--- START ---

/-- The synthesiser a lane takes at a rate (R289, R214): one that its rate-following bond holds, one of the octet at the same
rate, or an idle one; none when that needs a third rate or a synthesiser held alone. -/
def pickSynth (s : State) (l rate : Nat) : Option Nat :=
  let others (y : Nat) : List (Fin 48) := (List.finRange 48).filter fun k =>
    k.val / 8 == l / 8 && k.val != l && s.lanes[k].provisioned && s.lanes[k].synth == y
  let same (y : Nat) : Bool := (others y).all fun k => s.lanes[k].rate == rate
  let held (y : Nat) : Bool := (List.finRange 48).any fun b => b.val / 8 == l / 8 && s.bonds[b].synth == some y
  let own : Option Nat := (bondOfLane s l).bind fun b => s.bonds[b].synth
  match own with
  | some y => if same y then some y else none
  | none =>
    match [0, 1].find? fun y => !held y && same y && !(others y).isEmpty with
    | some y => some y
    | none => [0, 1].find? fun y => !held y && (others y).isEmpty

/-- TAPS of a request (R358). -/
def tapsOf (q : Request) : List Int := (List.range 5).map fun k => s8 q (12 + k)

/-- LANE.PROVISION (R288, R289, R291, R358, R390). -/
def laneProvision (q : Request) (s : State) : State × Reply :=
  let l := objIndex q
  let taps := tapsOf q
  if (s.lane l).provisioned ∨ stopHeld (2 + l / 8) s then (s, refuse stBadState)
  else if !(laneRates.any fun r => r.1 == u32 q 4) then (s, badParam 4)
  else if 3 < u8 q 8 ∨ (u8 q 8 = 3 ∧ l < 32) then (s, badParam 8)
  else if taps.getD 3 0 ≤ 0 ∨ 128 < (taps.map Int.natAbs).sum then (s, badParam 12)
  else match pickSynth s l (u32 q 4) with
    | none => (s, refuse stNoCapacity)
    | some y =>
      if h : l < 48 then
        let m : LaneMode := if u8 q 8 = 0 then .anKr else if u8 q 8 = 1 then .training else if u8 q 8 = 2 then .fixed else .stepped
        let s1 := onLane ⟨l, h⟩ (fun x => { x with
          provisioned := true, rate := u32 q 4, mode := m, preset := taps, taps := taps, synth := y, los := true, lol := false
          excluded := false, stored := [] }) (keepBody 0x0C01 q s)
        let s2 := requestDomain (2 + l / 8) .run (beginTransition (.lane l) 0x0C01 q s1)
        (if s2.dom (2 + l / 8) = .run then octetUp (l / 8) s2 else s2, .later)
      else (s, badParam 0)

def execLaneProvision (q : Request) (s : State) : Out := .next (deskRun 0x0C01 laneProvision q s)

/-- LANE.DEPROVISION (R294, R358): OFF, the counts kept; the mate link is down without lanes. -/
def laneDeprovision (q : Request) (s : State) : State × Reply :=
  let l := objIndex q
  if (bondOfLane s l).isSome then (s, refuse stBadState)
  else if h : l < 48 then
    let s1 := laneTo ⟨l, h⟩ .off (terminate (.lane l) s)
    let s2 := onLane ⟨l, h⟩ (fun x => { x with provisioned := false, loop := 0, loopNext := none, excluded := false, stored := [] })
      (dropBody 0x0C01 (objLane l) s1)
    (if (linkLanes s2).isEmpty then { s2 with link := {} } else s2, ok)
  else (s, badParam 0)

def execLaneDeprovision (q : Request) (s : State) : Out := .next (deskRun 0x0C02 laneDeprovision q s)

/-- LANE.SET (R305, R358): values wait for the next TRAIN while the lane is UP; rows 3 and 4 act on the whole link. -/
def laneSet (q : Request) (s : State) : State × Reply :=
  let l := objIndex q
  pCommand 0x0C03
    (fun rs s => (rs.find? fun r => r.row.scope == .mateLink && !isStepped (s.lane l)).map fun r => badParam r.off)
    (fun rs s => if (s.lane l).st = .up then waitRecs 0x0C03 q rs s else applyRecs 0x0C03 q rs s) q s

def execLaneSet (q : Request) (s : State) : Out := .next (deskRun 0x0C03 laneSet q s)

/-- What a lane has measured enters its counts (R301, R306), with LANE_TEST_ERR while a locked checker counts errors. -/
def laneSees (l : Fin 48) (w : LaneSeen) (s : State) : State :=
  let x := s.lanes[l]
  let on := x.chk != 0 && w.locked
  raiseIf (on && w.errs != 0) 264 (objLane l.val) (evtArg 0 (classOf x.rate) 0 0) (onLane l (fun x => { x with
    testBits := if on then satAdd x.testBits w.bits else x.testBits, testErrs := if on then satAdd x.testErrs w.errs else x.testErrs
    testSyms := if on && classOf x.rate != 0 then satAdd x.testSyms w.syms else x.testSyms, snr := w.snr, offset := w.offset }) s)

--- END ---

Up to and including the line containing "let same (y", please write out the listing exactly, starting from its first line.

/-- The synthesiser a lane takes at a rate (R289, R214): one that its rate-following bond holds, one of the octet at the same
rate, or an idle one; none when that needs a third rate or a synthesiser held alone. -/
def pickSynth (s : State) (l rate : Nat) : Option Nat :=
  let others (y : Nat) : List (Fin 48) := (List.finRange 48).filter fun k =>
    k.val / 8 == l / 8 && k.val != l && s.lanes[k].provisioned && s.lanes[k].synth == y
  let same (y : Nat) : Bool := (others y).all fun k => s.lanes[k].rate == rate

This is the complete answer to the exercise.